Please recall the earlier benchmark (anandtech) showed the superiority of the new 533Mhz FSB Dothans. And P-M's shortcomings in the benchmarks (which used the old 855 chipset) referred by you, mainly result from memory bandwidth. Even the reviewer seemed to suggest that with the statement
You can say the same about the A64 (except the FX) in the anand benchmarks have 512K L2 cache, inherent biased some of the tests in favor of the 2MB L2 of the PM. The in real life performance, the cache will be less of a factor (no one is going to run a business application with 100 percent CPU usage for 10 minutes straight, except on high end workstations). That is why I linked you to the bench of A64 4000, which has 1MB L2, which evens it out a little. The 533 MHz bench mark compared to the old 400 FSB Dothan only showed << 10 percent improvement. The greatest problem for the sonoma is not bandwidth, it's latency. It's still using the same 4 year old quad-pumping FSB, while the A64 is using the asych serial fully duplex Hypertransport + separate direct interface for memory controller.



Quote:
Originally Posted by krishd
A64 is undoubtedly a faster processor. I am not arguing that. But it is nowhere neer 115% faster. In fact in many apps P-M does equally well and P-M does have a lesser clock speed.

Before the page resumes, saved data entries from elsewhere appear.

-- ==== Sys2Proof/Machine/Life.lean ====
section
/-! DEFINITION. The life cycle (R448 to R453), requested resets (R481, R496), the power states (R498 to R504), start-up's events and the loss
of input power (R486, R490, R493 to R497). -/

namespace Sys2Proof.Machine

/-! ### Life-cycle transitions (R449 to R452) -/

/-- Whether the Valrak service key signs a transition (R450). -/
def lcService (from_ to_ : Nat) : Bool := from_ == 0 || from_ == 3 || (from_ == 1 && to_ != 2)

/-- The checks of an LC_REQUEST of 336 bytes that come before its signature (R449 to R451, R469). -/
def Dev.lcBefore (f : Fuses) (d : Dev) (q : ManifestReq) : Nat :=
  let to_ := leNat (q.data.take 1)
  if leNat (slice q.data 1 3) ≠ 0 ∨ leNat (slice q.data 201 3) ≠ 0 ∨ (to_ ≠ 2 ∧ leNat (slice q.data 68 133) ≠ 0) then rcRange
  else if lcPair f.lcState to_ = false then rcState
  else if lcRole f.lcState to_ (d.roles f q.kcl q.eid) = false then rcDenied
  else if f.left = 0 ∨ (f.left = 1 ∧ to_ ≠ 4) then rcState
  else if d.inUse ≠ 0 ∨ d.obj 0x5000 5 = 1 then rcState
  else if slice q.data 4 64 ≠ slice (Config.freeBytes d.sec.nonceDraw) 0 64 then rcDenied
  else rcOK

/-- The reply. `verified` says whether its signature verifies under the key R450 names; the service key's certificate is held against the calendar (R433). -/
def Dev.lcReply (f : Fuses) (d : Dev) (q : ManifestReq) (verified : Bool) : Nat :=
  if Dev.lcBefore f d q ≠ rcOK then Dev.lcBefore f d q
  else if verified = false ∨ (lcService f.lcState (leNat (q.data.take 1)) ∧ d.certCurrent Config.serviceFrom Config.serviceTo = false) then rcDenied
  else rcOK

/-- A service key's certificate whose time is not checked is counted, once the request comes to its signature (R433). -/
def Dev.lcNoted (f : Fuses) (d : Dev) (q : ManifestReq) : Dev :=
  if Dev.lcBefore f d q = rcOK ∧ lcService f.lcState (leNat (q.data.take 1)) then d.noteUnchecked 1 else d

/-- The fuses a transition burns: a position, the state, the owner, and UDS made or destroyed. -/
def Fuses.transition (f : Fuses) (q : ManifestReq) : Fuses :=
  let to_ := leNat (q.data.take 1)
  let key := if to_ = 2 then slice q.data 68 133 else []
  { f with lcState := to_, left := f.left - 1, ownerKey := key, digest := if to_ = 2 then sha512 key else [],
           uds := if f.lcState = 0 then true else if to_ = 4 then false else f.uds }

/-- A reset that was asked for comes no later than 10 ms after the reply (R452, R481, R496); one already due stands. -/
def Dev.resetLater (d : Dev) (kind : Nat) : Dev := if d.pwr.due.isSome then d else d.within kind (d.time + 10000000)

/-- A transition: the fuses burn and the reply is sent, and a warm reset with the default berth plan is due. Till then other writes are answered BUSY. -/
def Dev.lifeCycle (f : Fuses) (d : Dev) (q : ManifestReq) (verified : Bool) : Fuses × Dev :=
  let r := Dev.onRow f d q .lcRequest fun _ d => let c := Dev.lcReply f d q verified; if c = rcOK then (Dev.lcNoted f d q).yes else (Dev.lcNoted f d q).no c
  if r.2 = rcOK then
    (f.transition q, { r.1 with pwr := { r.1.pwr with due := none } }.resetLater 20)
  else (f, nonceUsed r)

/-- LC_REQUEST (R452). -/
def execLcRequest (q : ManifestReq) (verified : Bool) (s : State) : Host.Outcome State Fault Refusal :=
  onFuses (wellFormed (.lcRequest q verified)) (fun f d => if d.behindSlow q then (f, nonceUsed (d.sendReply q rcBusy 0 0 [], rcBusy)) else Dev.lifeCycle f d q verified) s

/-! ### Requested resets (R481, R496) -/

/-- A reply of OK and then what follows it. -/
def thenAct (r : Dev × Nat) (g : Dev → Dev) : Dev := if r.2 = rcOK then g r.1 else r.1

/-- VENDOR_SERVICE_WRITE (R481): what the access does inside the module is gone with the reset. -/
def execVendorServiceWrite (q : ManifestReq) (s : State) : Host.Outcome State Fault Refusal :=
  onReq (.vendorServiceWrite q) q (fun f d => thenAct (Dev.onRow f d q .vendor fun _ d => d.yes) fun d => d.resetLater 18) s

/-- RESET_REQUEST 1 (R496). -/
def execResetRequestFunction (q : ManifestReq) (s : State) : Host.Outcome State Fault Refusal :=
  onReq (.resetRequestFunction q) q (fun f d => thenAct (Dev.onRow f d q .resetFunction fun _ d => d.yes) fun d => d.resetLater 19) s

/-- RESET_REQUEST 2 (R496). -/
def execResetRequestWarm (q : ManifestReq) (s : State) : Host.Outcome State Fault Refusal :=
  onReq (.resetRequestWarm q) q (fun f d => thenAct (Dev.onRow f d q .resetWarm fun _ d => d.yes) fun d => d.resetLater 18) s

/-! ### Entering a power state (R500, R501) -/

/-- Entry to a power state begins (R501): isolation comes no later than 20 ms after the reply. -/
def Dev.enterState (d : Dev) (k : Nat) : Dev := { d with pwr := { d.pwr with edge := none } }.within k (d.time + 20000000)

/-- The conditions of R500: `states` are the context states allowed past FREE, `retain` whether conveyor rings may stay in retention parts. -/
def Dev.entryClear (d : Dev) (states : List Nat) (retain : Bool) : Bool :=
  (d.ctxs.all fun p => p.2.state == 0 || (states.contains p.2.state && decide (p.2.gangSize ≤ 1))) && (d.pairState == 0 || d.pairState == 2) &&
    d.obj 0xD300 1 == 0 && d.obj 0xA000 8 == 0 && (retain || (List.range 8).all fun c => d.obj (0x8320 + c) 1 != 2) && d.obj 0x5000 5 != 1 &&
    (d.regions.all fun p => p.2.filling.isNone) && !d.sec.wiping && !(d.cmp.snaps.any fun s => s.svc.isSome) && !d.pwr.wakeLow &&
    d.pwr.due.isNone

/-- Every session closes and every port that is not DISABLED goes dark. -/
def Dev.darken (d : Dev) : Dev :=
  let d := d.closeSessions fun _ => true
  let d := (List.range 40).foldl (fun d i => if (d.half (i / 2) (i % 2)).state = 0 then d else d.setHalf (i / 2) (i % 2) { state := 1, since := d.time }) d
  let d := (List.range 20).foldl (fun d p => d.setHalves p 0) d
  { d with net := { d.net with paths := [], lost := [], ports := d.net.ports.map fun (p : Nat × PortSt) => (p.1, { failed := p.2.failed }) } }

/-- SLEEP: the lasers go off, the ports are dark, and HBM refreshes itself. -/
def Dev.sleep (d : Dev) : Dev :=
  let e := (d.darken.setObj 0x3000 0x0C 0).setObj 0x2000 0x20 2
  ({ e with pwr := { e.pwr with offKind := 2, sleptAt := e.time, idleSince := none, due := none, edge := none } }.railsDown 5).noteReach d

/-- PSTATE_REQUEST 2. A module already in SLEEP stays there. -/
def Dev.requestSleep (d : Dev) : Answer :=
  if d.pwr.offKind = 2 then d.yes else if d.entryClear [1, 3, 6] true then d.yes else d.no rcState

/-- PSTATE_REQUEST_SLEEP (R500, R501). -/
def execPstateRequestSleep (q : ManifestReq) (s : State) : Host.Outcome State Fault Refusal :=
  onReq (.pstateRequestSleep q) q (fun f d =>
    thenAct (Dev.onRow f d q .psSleep fun _ d => d.requestSleep) fun d => if d.pwr.offKind = 2 then d else d.enterState 2) s

/-- Whether a byte of memory is kept through DEEP: HBM where it is chosen, and the retention part of a quay whose RETAIN_USE is 1. -/
def Dev.keptInDeep (d : Dev) (a : Nat) : Bool :=
  match (d.place a).1 with
  | .hbm => d.obj 0x2000 0x22 == 1
  | .quay cl => d.obj (0x8320 + cl) 1 == 1 && decide (quayBase cl + 0x02A00000 ≤ a)
  | _ => false

/-- The values kept through DEEP with HBM: the ring objects, and what is saved and restored with a context, its hold of SYNC_IO with a fast barrier. -/
def ringOrCtxKey (k : Nat) : Bool :=
  let idx := k / 65536
  [0xD100, 0x7100, 0x7300, 0x7400, 0xA100].any (fun b => decide (b ≤ idx) && decide (idx < b + 64)) || k == objKey 0xD000 0x0F 0 || k == objKey 0x9000 7 0

/-- DEEP (R501, R504). Sealed by isolation: nothing but the always-on domain, retained SRAM and retained HBM has power. -/
def Dev.deepSleep (d : Dev) : Dev :=
  let keep := d.obj 0x2000 0x22 = 1
  let w := d.writePage.wiped
  let kept := fun (k : Nat) => survives k || [objKey 0x2000 0x22 0, objKey 0x2000 0x23 0, objKey 0x8000 3 0].contains k || (decide keep && ringOrCtxKey k)
  let w := { w with objs := d.objs.filter fun p => kept p.1
                    mem := d.mem.filter fun c => d.keptInDeep c.1
                    poison := d.poison.filter fun l => d.keptInDeep (64 * l)
                    pwr := { w.pwr with offKind := 3, sleptAt := d.time, pageA := d.writePage.pwr.pageA, pageB := d.writePage.pwr.pageB } }.railsDown 1
  if keep then
    { w with regions := d.regions, ctxs := d.ctxs, host := { w.host with token := d.host.token }, sec := { w.sec with slots := d.sec.slots, deviceKey := d.sec.deviceKey },
             cmp := { w.cmp with convs := d.cmp.convs, bars := d.cmp.bars, groups := d.cmp.groups, sets := d.cmp.sets } }
  else w

/-- PSTATE_REQUEST 3. -/
def Dev.requestDeep (d : Dev) : Answer :=
  if d.entryClear (if d.obj 0x2000 0x22 = 1 then [6] else []) false then d.yes else d.no rcState

/-- PSTATE_REQUEST_DEEP (R500, R501). -/
def execPstateRequestDeep (q : ManifestReq) (s : State) : Host.Outcome State Fault Refusal :=
  onReq (.pstateRequestDeep q) q (fun f d => thenAct (Dev.onRow f d q .psDeep fun _ d => d.requestDeep) fun d => d.enterState 3) s

/-- OFF (R501): an orderly power-down is recorded. -/
def Dev.switchedOff (d : Dev) : Dev :=
  let w := (d.writePage.logEvent 8 0 0xFF 0 0 0 0).wiped
  { w with pwr := { w.pwr with offKind := 4, sleptAt := d.time } }.railsDown 1

/-- PSTATE_REQUEST 4. -/
def Dev.requestOff (d : Dev) : Answer := if d.entryClear [] false then d.yes else d.no rcState

/-- PSTATE_REQUEST_OFF (R500, R501). -/
def execPstateRequestOff (q : ManifestReq) (s : State) : Host.Outcome State Fault Refusal :=
  onReq (.pstateRequestOff q) q (fun f d => thenAct (Dev.onRow f d q .psOff fun _ d => d.requestOff) fun d => d.enterState 4) s

/-- PSTATE_REQUEST_RUN (R502): it wakes the module from SLEEP. -/
def execPstateRequestRun (q : ManifestReq) (s : State) : Host.Outcome State Fault Refusal :=
  onReq (.pstateRequestRun q) q (fun f d =>
    thenAct (Dev.onRow f d q .psRun fun _ d => d.yes) fun d => if d.pwr.offKind = 2 then d.wakeSleep 5 else d) s

/-! ### Wakes (R502, R504) -/

/-- A wake from DEEP runs a start from its first step. -/
def Dev.wakeDeep (d : Dev) (cause : Nat) : Dev :=
  let d := ((d.setObj 0x2000 0x22 0).setObj 0x2000 0x23 0).setObj 0x2000 0x24 cause
  (d.setObj 0x2000 0x27 4).railsUp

Of course in some apps which will involve hyperthreading etc ... P-M will suffer. But we have to keep in mind it is a laptop processor first and foremost. For a vast majority of business applications it is right there performancewise with the big guys.
I never claimed that A64 is 115% faster than PM, I said it is about 115% the performance of a PM at comparable clockrate. For a majority of business applications, a P-III will suffice. I don't think average offic applications are going to really differentiate the top performers from the pack.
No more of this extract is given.